WHAT THE EXERCISE ASKS
Among the lines below, count those containing the word "sweeps". Give the number only.

TASK INPUTS
/-! ### modGroup -/

@[simp] theorem modGroup_cur (s : State) (g : Nat) (f : Group → Group) : (modGroup s g f).cur = s.cur := rfl
@[simp] theorem modGroup_agenda (s : State) (g : Nat) (f : Group → Group) : (modGroup s g f).agenda = s.agenda := rfl
@[simp] theorem modGroup_turn (s : State) (g : Nat) (f : Group → Group) : (modGroup s g f).turn = s.turn := rfl
@[simp] theorem modGroup_fresh (s : State) (g : Nat) (f : Group → Group) : (modGroup s g f).fresh = s.fresh := rfl
@[simp] theorem modGroup_uid (s : State) (g : Nat) (f : Group → Group) : (modGroup s g f).uid = s.uid := rfl
@[simp] theorem modGroup_now (s : State) (g : Nat) (f : Group → Group) : (modGroup s g f).now = s.now := rfl
@[simp] theorem modGroup_cycles (s : State) (g : Nat) (f : Group → Group) : (modGroup s g f).cycles = s.cycles := rfl
@[simp] theorem modGroup_mem (s : State) (g : Nat) (f : Group → Group) : (modGroup s g f).mem = s.mem := rfl
@[simp] theorem modGroup_talus (s : State) (g : Nat) (f : Group → Group) : (modGroup s g f).talus = s.talus := rfl
@[simp] theorem modGroup_talusHist (s : State) (g : Nat) (f : Group → Group) : (modGroup s g f).talusHist = s.talusHist := rfl
@[simp] theorem modGroup_hist (s : State) (g : Nat) (f : Group → Group) : (modGroup s g f).hist = s.hist := rfl
@[simp] theorem modGroup_ctl (s : State) (g : Nat) (f : Group → Group) : (modGroup s g f).ctl = s.ctl := rfl
@[simp] theorem modGroup_dies (s : State) (g : Nat) (f : Group → Group) : (modGroup s g f).dies = s.dies := rfl
@[simp] theorem modGroup_clusters (s : State) (g : Nat) (f : Group → Group) : (modGroup s g f).clusters = s.clusters := rfl
@[simp] theorem modGroup_cores (s : State) (g : Nat) (f : Group → Group) : (modGroup s g f).cores = s.cores := rfl
@[simp] theorem modGroup_teams (s : State) (g : Nat) (f : Group → Group) : (modGroup s g f).teams = s.teams := rfl
@[simp] theorem modGroup_groups (s : State) (g : Nat) (f : Group → Group) : (modGroup s g f).groups = Maps.modify g f s.groups := rfl
@[simp] theorem modGroup_launches (s : State) (g : Nat) (f : Group → Group) : (modGroup s g f).launches = s.launches := rfl
@[simp] theorem modGroup_contexts (s : State) (g : Nat) (f : Group → Group) : (modGroup s g f).contexts = s.contexts := rfl
@[simp] theorem modGroup_queues (s : State) (g : Nat) (f : Group → Group) : (modGroup s g f).queues = s.queues := rfl
@[simp] theorem modGroup_recs (s : State) (g : Nat) (f : Group → Group) : (modGroup s g f).recs = s.recs := rfl
@[simp] theorem modGroup_stores (s : State) (g : Nat) (f : Group → Group) : (modGroup s g f).stores = s.stores := rfl
@[simp] theorem modGroup_rels (s : State) (g : Nat) (f : Group → Group) : (modGroup s g f).rels = s.rels := rfl
@[simp] theorem modGroup_arrivals (s : State) (g : Nat) (f : Group → Group) : (modGroup s g f).arrivals = s.arrivals := rfl
@[simp] theorem modGroup_copies (s : State) (g : Nat) (f : Group → Group) : (modGroup s g f).copies = s.copies := rfl
@[simp] theorem modGroup_hostLines (s : State) (g : Nat) (f : Group → Group) : (modGroup s g f).hostLines = s.hostLines := rfl
@[simp] theorem modGroup_hostCached (s : State) (g : Nat) (f : Group → Group) : (modGroup s g f).hostCached = s.hostCached := rfl
@[simp] theorem modGroup_hostData (s : State) (g : Nat) (f : Group → Group) : (modGroup s g f).hostData = s.hostData := rfl
@[simp] theorem modGroup_hostCt (s : State) (g : Nat) (f : Group → Group) : (modGroup s g f).hostCt = s.hostCt := rfl
@[simp] theorem modGroup_versions (s : State) (g : Nat) (f : Group → Group) : (modGroup s g f).versions = s.versions := rfl
@[simp] theorem modGroup_hlog (s : State) (g : Nat) (f : Group → Group) : (modGroup s g f).hlog = s.hlog := rfl
@[simp] theorem modGroup_stcms (s : State) (g : Nat) (f : Group → Group) : (modGroup s g f).stcms = s.stcms := rfl
@[simp] theorem modGroup_publishes (s : State) (g : Nat) (f : Group → Group) : (modGroup s g f).publishes = s.publishes := rfl
@[simp] theorem modGroup_swaps (s : State) (g : Nat) (f : Group → Group) : (modGroup s g f).swaps = s.swaps := rfl
@[simp] theorem modGroup_shadowCt (s : State) (g : Nat) (f : Group → Group) : (modGroup s g f).shadowCt = s.shadowCt := rfl
@[simp] theorem modGroup_migration (s : State) (g : Nat) (f : Group → Group) : (modGroup s g f).migration = s.migration := rfl
@[simp] theorem modGroup_sweeps (s : State) (g : Nat) (f : Group → Group) : (modGroup s g f).sweeps = s.sweeps := rfl
@[simp] theorem modGroup_preempts (s : State) (g : Nat) (f : Group → Group) : (modGroup s g f).preempts = s.preempts := rfl
@[simp] theorem modGroup_resumes (s : State) (g : Nat) (f : Group → Group) : (modGroup s g f).resumes = s.resumes := rfl
@[simp] theorem modGroup_badLines (s : State) (g : Nat) (f : Group → Group) : (modGroup s g f).badLines = s.badLines := rfl
@[simp] theorem modGroup_badPages (s : State) (g : Nat) (f : Group → Group) : (modGroup s g f).badPages = s.badPages := rfl
@[simp] theorem modGroup_portsDown (s : State) (g : Nat) (f : Group → Group) : (modGroup s g f).portsDown = s.portsDown := rfl
@[simp] theorem modGroup_resends (s : State) (g : Nat) (f : Group → Group) : (modGroup s g f).resends = s.resends := rfl
@[simp] theorem modGroup_sets (s : State) (g : Nat) (f : Group → Group) : (modGroup s g f).sets = s.sets := rfl
@[simp] theorem modGroup_reason (s : State) (g : Nat) (f : Group → Group) : (modGroup s g f).reason = s.reason := rfl
@[simp] theorem modGroup_fails (s : State) (g : Nat) (f : Group → Group) : (modGroup s g f).fails = s.fails := rfl
@[simp] theorem modGroup_minimal (s : State) (g : Nat) (f : Group → Group) : (modGroup s g f).minimal = s.minimal := rfl
@[simp] theorem modGroup_ready (s : State) (g : Nat) (f : Group → Group) : (modGroup s g f).ready = s.ready := rfl
@[simp] theorem modGroup_power (s : State) (g : Nat) (f : Group → Group) : (modGroup s g f).power = s.power := rfl

/-! ### modLaunch -/

@[simp] theorem modLaunch_cur (s : State) (l : Nat) (f : Launch → Launch) : (modLaunch s l f).cur = s.cur := rfl
@[simp] theorem modLaunch_agenda (s : State) (l : Nat) (f : Launch → Launch) : (modLaunch s l f).agenda = s.agenda := rfl
@[simp] theorem modLaunch_turn (s : State) (l : Nat) (f : Launch → Launch) : (modLaunch s l f).turn = s.turn := rfl
@[simp] theorem modLaunch_fresh (s : State) (l : Nat) (f : Launch → Launch) : (modLaunch s l f).fresh = s.fresh := rfl
@[simp] theorem modLaunch_uid (s : State) (l : Nat) (f : Launch → Launch) : (modLaunch s l f).uid = s.uid := rfl
@[simp] theorem modLaunch_now (s : State) (l : Nat) (f : Launch → Launch) : (modLaunch s l f).now = s.now := rfl
@[simp] theorem modLaunch_cycles (s : State) (l : Nat) (f : Launch → Launch) : (modLaunch s l f).cycles = s.cycles := rfl
@[simp] theorem modLaunch_mem (s : State) (l : Nat) (f : Launch → Launch) : (modLaunch s l f).mem = s.mem := rfl
@[simp] theorem modLaunch_talus (s : State) (l : Nat) (f : Launch → Launch) : (modLaunch s l f).talus = s.talus := rfl
@[simp] theorem modLaunch_talusHist (s : State) (l : Nat) (f : Launch → Launch) : (modLaunch s l f).talusHist = s.talusHist := rfl
@[simp] theorem modLaunch_hist (s : State) (l : Nat) (f : Launch → Launch) : (modLaunch s l f).hist = s.hist := rfl
@[simp] theorem modLaunch_ctl (s : State) (l : Nat) (f : Launch → Launch) : (modLaunch s l f).ctl = s.ctl := rfl
@[simp] theorem modLaunch_dies (s : State) (l : Nat) (f : Launch → Launch) : (modLaunch s l f).dies = s.dies := rfl
@[simp] theorem modLaunch_clusters (s : State) (l : Nat) (f : Launch → Launch) : (modLaunch s l f).clusters = s.clusters := rfl
@[simp] theorem modLaunch_cores (s : State) (l : Nat) (f : Launch → Launch) : (modLaunch s l f).cores = s.cores := rfl
@[simp] theorem modLaunch_teams (s : State) (l : Nat) (f : Launch → Launch) : (modLaunch s l f).teams = s.teams := rfl
@[simp] theorem modLaunch_groups (s : State) (l : Nat) (f : Launch → Launch) : (modLaunch s l f).groups = s.groups := rfl
@[simp] theorem modLaunch_launches (s : State) (l : Nat) (f : Launch → Launch) : (modLaunch s l f).launches = Maps.modify l f s.launches := rfl
@[simp] theorem modLaunch_contexts (s : State) (l : Nat) (f : Launch → Launch) : (modLaunch s l f).contexts = s.contexts := rfl
@[simp] theorem modLaunch_queues (s : State) (l : Nat) (f : Launch → Launch) : (modLaunch s l f).queues = s.queues := rfl
@[simp] theorem modLaunch_recs (s : State) (l : Nat) (f : Launch → Launch) : (modLaunch s l f).recs = s.recs := rfl
@[simp] theorem modLaunch_stores (s : State) (l : Nat) (f : Launch → Launch) : (modLaunch s l f).stores = s.stores := rfl
@[simp] theorem modLaunch_rels (s : State) (l : Nat) (f : Launch → Launch) : (modLaunch s l f).rels = s.rels := rfl
@[simp] theorem modLaunch_arrivals (s : State) (l : Nat) (f : Launch → Launch) : (modLaunch s l f).arrivals = s.arrivals := rfl
@[simp] theorem modLaunch_copies (s : State) (l : Nat) (f : Launch → Launch) : (modLaunch s l f).copies = s.copies := rfl
@[simp] theorem modLaunch_hostLines (s : State) (l : Nat) (f : Launch → Launch) : (modLaunch s l f).hostLines = s.hostLines := rfl
@[simp] theorem modLaunch_hostCached (s : State) (l : Nat) (f : Launch → Launch) : (modLaunch s l f).hostCached = s.hostCached := rfl
@[simp] theorem modLaunch_hostData (s : State) (l : Nat) (f : Launch → Launch) : (modLaunch s l f).hostData = s.hostData := rfl
@[simp] theorem modLaunch_hostCt (s : State) (l : Nat) (f : Launch → Launch) : (modLaunch s l f).hostCt = s.hostCt := rfl
@[simp] theorem modLaunch_versions (s : State) (l : Nat) (f : Launch → Launch) : (modLaunch s l f).versions = s.versions := rfl
@[simp] theorem modLaunch_hlog (s : State) (l : Nat) (f : Launch → Launch) : (modLaunch s l f).hlog = s.hlog := rfl
@[simp] theorem modLaunch_stcms (s : State) (l : Nat) (f : Launch → Launch) : (modLaunch s l f).stcms = s.stcms := rfl
@[simp] theorem modLaunch_publishes (s : State) (l : Nat) (f : Launch → Launch) : (modLaunch s l f).publishes = s.publishes := rfl
@[simp] theorem modLaunch_swaps (s : State) (l : Nat) (f : Launch → Launch) : (modLaunch s l f).swaps = s.swaps := rfl
@[simp] theorem modLaunch_shadowCt (s : State) (l : Nat) (f : Launch → Launch) : (modLaunch s l f).shadowCt = s.shadowCt := rfl
@[simp] theorem modLaunch_migration (s : State) (l : Nat) (f : Launch → Launch) : (modLaunch s l f).migration = s.migration := rfl
@[simp] theorem modLaunch_sweeps (s : State) (l : Nat) (f : Launch → Launch) : (modLaunch s l f).sweeps = s.sweeps := rfl
@[simp] theorem modLaunch_preempts (s : State) (l : Nat) (f : Launch → Launch) : (modLaunch s l f).preempts = s.preempts := rfl
@[simp] theorem modLaunch_resumes (s : State) (l : Nat) (f : Launch → Launch) : (modLaunch s l f).resumes = s.resumes := rfl
@[simp] theorem modLaunch_badLines (s : State) (l : Nat) (f : Launch → Launch) : (modLaunch s l f).badLines = s.badLines := rfl
@[simp] theorem modLaunch_badPages (s : State) (l : Nat) (f : Launch → Launch) : (modLaunch s l f).badPages = s.badPages := rfl
@[simp] theorem modLaunch_portsDown (s : State) (l : Nat) (f : Launch → Launch) : (modLaunch s l f).portsDown = s.portsDown := rfl
@[simp] theorem modLaunch_resends (s : State) (l : Nat) (f : Launch → Launch) : (modLaunch s l f).resends = s.resends := rfl
@[simp] theorem modLaunch_sets (s : State) (l : Nat) (f : Launch → Launch) : (modLaunch s l f).sets = s.sets := rfl
@[simp] theorem modLaunch_reason (s : State) (l : Nat) (f : Launch → Launch) : (modLaunch s l f).reason = s.reason := rfl
@[simp] theorem modLaunch_fails (s : State) (l : Nat) (f : Launch → Launch) : (modLaunch s l f).fails = s.fails := rfl
@[simp] theorem modLaunch_minimal (s : State) (l : Nat) (f : Launch → Launch) : (modLaunch s l f).minimal = s.minimal := rfl
@[simp] theorem modLaunch_ready (s : State) (l : Nat) (f : Launch → Launch) : (modLaunch s l f).ready = s.ready := rfl
@[simp] theorem modLaunch_power (s : State) (l : Nat) (f : Launch → Launch) : (modLaunch s l f).power = s.power := rfl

YOUR SOLUTION
2